Bolstering Lupus Research: Trethera Secures NIAID Grant for Advancing TRE-515 Treatment
Trethera Corporation, a clinical stage biopharmaceutical company committed to developing novel drugs targeting nucleotide metabolism for the treatment of cancer and autoimmune diseases, announced that it was awarded a $0.6M Small Business Technology Transfer (STTR) grant from the National Institute for Allergy and Infectious Diseases (NIAID). The grant will fund Investigational New Drug (IND) enabling activities using TRE-515 to treat systemic lupus erythematosus (SLE), a chronic autoimmune disease with significant morbidity and mortality. Trethera’s lead asset, TRE-515, is a first-in-class deoxycytidine kinase (dCK) inhibitor.
"The potential TRE-515 has to treat a broad spectrum of diseases creates a pipeline in a product that reduces overall development risk," said Dr. Ken Schultz, principal investigator and Trethera CEO. “We are grateful that the NIH also recognizes this, providing $4.2M in overall grant funding since September for optic neuritis, solid tumors, and now lupus. We look forward to using these grants to continue working with our UCLA research partners on this first-in-class drug.”
The NIAID grant follows favorable results announced earlier this year from Trethera’s Phase 1 clinical trial in high risk, heavily pretreated patients with solid tumors. In the all comers designed (i.e., unselected) dose escalation trial for TRE-515, the once daily capsule demonstrated a superb safety profile, wide therapeutic window, biomarkers of target engagement, and early evidence of clinical benefit.

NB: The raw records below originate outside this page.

/-- The cause codes of spec/18_traps.md Table 18.1. -/
inductive Cause where
  | illegal | rsvdField | lifetime | priv | equip | maskStack | ifetchPage | ifetchAlign
  | loadPage | storePage | access | align | samplePage | watch | brk | dataEcc | linkLost
  | ecallU | ecallS | preempt | reclaimTimeout | cycleMatch | matrixCap | encodeTable
  deriving DecidableEq, Repr

/-- Modes U, S and M (spec/03_registers.md Table 03.3 MODE). -/
inductive Mode where
  | u | s | m
  deriving DecidableEq, Repr

/-- Rounding modes that VCFG.RM can hold (spec/04_numbers.md Table 04.2). -/
inductive RMode where
  | rne | rtz | rdn | rup | rmm
  deriving DecidableEq, Repr

/-- A poisoned value: the cause a reader takes and the producing instruction's address (spec/02_encoding.md R58). -/
structure Poison where
  cause : ErrCause
  addr  : Word
  deriving DecidableEq, Repr

/-- VCFG (spec/03_registers.md Table 03.3). -/
structure VCfg where
  vl  : BitVec 16
  rm  : RMode
  sc  : BitVec 2
  grp : BitVec 2
  ew  : Ew
  deriving DecidableEq, Repr

/-- VFLAGS (spec/03_registers.md Table 03.3). -/
structure VFlags where
  n : Bool
  s : Bool
  a : Bool
  deriving DecidableEq, Repr

/-- LPC, LCNT and LEND (spec/05_scalar_isa.md R124). -/
structure LoopState where
  lpc  : Word
  lcnt : Word
  lend : Word
  deriving DecidableEq, Repr

/-- One byte of a stream, with its poison (spec/12_engines_handlers.md R283, R287). -/
structure StreamByte where
  byte   : Byte
  poison : Option Poison
  deriving DecidableEq, Repr

/-- A stream binding of a channel (spec/12_engines_handlers.md R283, R284). taker is the instruction that took the last
strip; open_ says it has not completed. -/
structure Bind where
  reg   : Reg
  out   : Bool
  pos   : Word
  buf   : List StreamByte
  taker : Option Word
  open_ : Bool
  deriving DecidableEq, Repr

/-- A hit (spec/16_rays.md R377): the exact t as a fraction, the reported t, b1, b2, and what it hit. -/
structure Hit where
  tn    : Int
  td    : Nat
  t     : BitVec 32
  b1    : BitVec 32
  b2    : BitVec 32
  prim  : BitVec 32
  inst  : BitVec 32
  iid   : BitVec 32
  front : Bool
  deriving DecidableEq, Repr

/-- One ray of a query set with its state (spec/16_rays.md R375, R379, R380). met counts the hits the traversal has met,
visits the visits spent toward the next. -/
structure Ray where
  ox : Word
  oy : Word
  oz : Word
  dx : BitVec 32
  dy : BitVec 32
  dz : BitVec 32
  tmin : BitVec 32
  tmax : BitVec 32
  cull : Byte
  flags : BitVec 4
  st  : BitVec 2
  bad : Bool
  committed : Option Hit
  candidate : Option Hit
  met : Nat
  visits : Nat
  id : Nat
  deriving DecidableEq, Repr

/-- A query set (spec/16_rays.md R379). -/
structure QuerySet where
  isOpen : Bool
  entry  : BitVec 12
  gen    : BitVec 16
  vlq    : Nat
  rays   : Tab Ray
  deriving DecidableEq, Repr

/-- A raster-state slot (spec/13_raster_shading.md R316): fixed vertices, |A|, order, depths, motion and origin. -/
structure RasterSlot where
  v    : Bool
  fx   : List Int
  fy   : List Int
  area : Nat
  swap : Bool
  z    : List (BitVec 32)
  mx   : List (BitVec 16)
  my   : List (BitVec 16)
  x0   : Nat
  y0   : Nat
  deriving DecidableEq, Repr

/-- The vector state that vclaim spills and sret restores (spec/06_vector_isa.md R141), the loop registers apart.
mstack lists the saved masks, the top first; landed bit 16 n + k is that of register n, group k. -/
structure VState where
  cfg     : VCfg
  vstart  : BitVec 16
  flags   : VFlags
  em      : EMask
  mstack  : List EMask
  v       : Vector VReg 64
  vPoison : Tab Poison
  landed  : BitVec 1024
  binds   : Tab Bind
  sets    : Vector QuerySet 2
  slots   : Vector RasterSlot 4
  deriving DecidableEq, Repr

Trethera Scientific Advisory board member, UCLA Associate Professor and co-investigator, Dr. Peter Clark commented, "With this funding, we intend to further showcase the broad therapeutic promise of disrupting the nucleoside salvage pathway to treat autoimmune diseases. This Phase I grant will serve as proof-of-concept that TRE-515 has potential as a new SLE therapy and possibly lead to advanced studies that expand into mechanistic work and additional SLE models."
A discussion summary from the panel of NIAID experts that reviewed Trethera’s proposal stated, “if successful, the proposal has high potential to impact the SLE field from a drug and biomarker perspective… dCK biomarkers could identify patients likely to respond and confirm drug-target engagement over time… commercialization potential is also high, as this treatment could have broad applicability to other autoimmune diseases.”
SLE is a disease driven by autoreactive immune cells. SLE can affect vital organs including the kidneys, brain, and lungs, where approximately 35–50% of patients develop organ damage within 5 years of diagnosis. Patients undergo periods of stable disease interspersed with flares that can cause irreversible organ damage. Current treatments can be effective but not curative, with response rates of less than 50% or below 6 months durability, while being associated with strong side effects.